**What this task involves:** Below are entries; output exactly the lines from the one with "command changes neither" to the one with "s.count ≤ t.count)", both included, and nothing else.

**Information given:**
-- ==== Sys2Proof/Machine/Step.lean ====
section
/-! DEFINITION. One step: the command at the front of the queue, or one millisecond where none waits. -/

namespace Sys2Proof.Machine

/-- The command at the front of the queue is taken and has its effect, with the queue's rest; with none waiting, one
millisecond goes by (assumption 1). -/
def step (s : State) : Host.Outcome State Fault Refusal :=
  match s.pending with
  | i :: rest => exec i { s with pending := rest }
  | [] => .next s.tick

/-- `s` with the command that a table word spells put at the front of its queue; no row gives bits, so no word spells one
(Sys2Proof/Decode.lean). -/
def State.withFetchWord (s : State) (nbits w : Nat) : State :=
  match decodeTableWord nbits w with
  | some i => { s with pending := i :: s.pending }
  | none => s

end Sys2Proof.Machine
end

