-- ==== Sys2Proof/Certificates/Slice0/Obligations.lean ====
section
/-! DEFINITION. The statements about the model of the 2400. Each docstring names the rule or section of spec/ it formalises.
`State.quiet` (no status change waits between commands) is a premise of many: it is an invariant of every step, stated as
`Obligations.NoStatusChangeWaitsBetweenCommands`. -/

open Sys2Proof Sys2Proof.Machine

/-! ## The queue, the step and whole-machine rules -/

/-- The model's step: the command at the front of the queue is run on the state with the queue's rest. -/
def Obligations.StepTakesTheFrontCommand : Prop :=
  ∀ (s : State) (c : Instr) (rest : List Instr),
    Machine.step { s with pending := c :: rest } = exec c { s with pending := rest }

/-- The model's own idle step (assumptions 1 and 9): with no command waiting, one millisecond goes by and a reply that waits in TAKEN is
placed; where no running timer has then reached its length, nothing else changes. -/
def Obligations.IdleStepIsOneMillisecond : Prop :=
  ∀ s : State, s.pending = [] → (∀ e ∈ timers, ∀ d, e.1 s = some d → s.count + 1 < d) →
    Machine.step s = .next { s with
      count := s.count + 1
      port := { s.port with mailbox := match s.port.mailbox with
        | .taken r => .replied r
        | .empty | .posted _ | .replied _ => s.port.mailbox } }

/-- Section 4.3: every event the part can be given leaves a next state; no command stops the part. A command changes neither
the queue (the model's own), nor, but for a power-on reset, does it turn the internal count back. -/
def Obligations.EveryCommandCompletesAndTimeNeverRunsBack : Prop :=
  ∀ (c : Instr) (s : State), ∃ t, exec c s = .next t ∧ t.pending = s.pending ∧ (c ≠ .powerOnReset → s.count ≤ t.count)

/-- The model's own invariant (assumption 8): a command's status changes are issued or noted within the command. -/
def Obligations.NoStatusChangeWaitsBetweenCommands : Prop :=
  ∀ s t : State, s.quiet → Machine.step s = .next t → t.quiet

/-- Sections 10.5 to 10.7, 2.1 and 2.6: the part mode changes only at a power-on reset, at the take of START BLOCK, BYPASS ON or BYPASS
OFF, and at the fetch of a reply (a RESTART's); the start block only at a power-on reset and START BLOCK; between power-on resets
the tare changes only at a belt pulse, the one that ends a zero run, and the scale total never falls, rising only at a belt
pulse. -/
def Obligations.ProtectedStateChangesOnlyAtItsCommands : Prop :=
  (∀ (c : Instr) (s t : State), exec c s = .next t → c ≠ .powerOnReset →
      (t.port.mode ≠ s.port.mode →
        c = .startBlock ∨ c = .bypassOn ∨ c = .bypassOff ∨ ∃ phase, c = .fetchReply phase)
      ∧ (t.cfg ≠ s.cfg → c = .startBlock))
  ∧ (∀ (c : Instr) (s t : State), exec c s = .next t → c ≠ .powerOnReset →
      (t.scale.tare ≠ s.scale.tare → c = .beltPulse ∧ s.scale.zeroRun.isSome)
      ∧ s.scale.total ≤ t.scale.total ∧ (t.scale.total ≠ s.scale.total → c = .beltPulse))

**Solution:**
/-- Section 4.3: every event the part can be given leaves a next state; no command stops the part. A command changes neither
the queue (the model's own), nor, but for a power-on reset, does it turn the internal count back. -/
def Obligations.EveryCommandCompletesAndTimeNeverRunsBack : Prop :=
  ∀ (c : Instr) (s : State), ∃ t, exec c s = .next t ∧ t.pending = s.pending ∧ (c ≠ .powerOnReset → s.count ≤ t.count)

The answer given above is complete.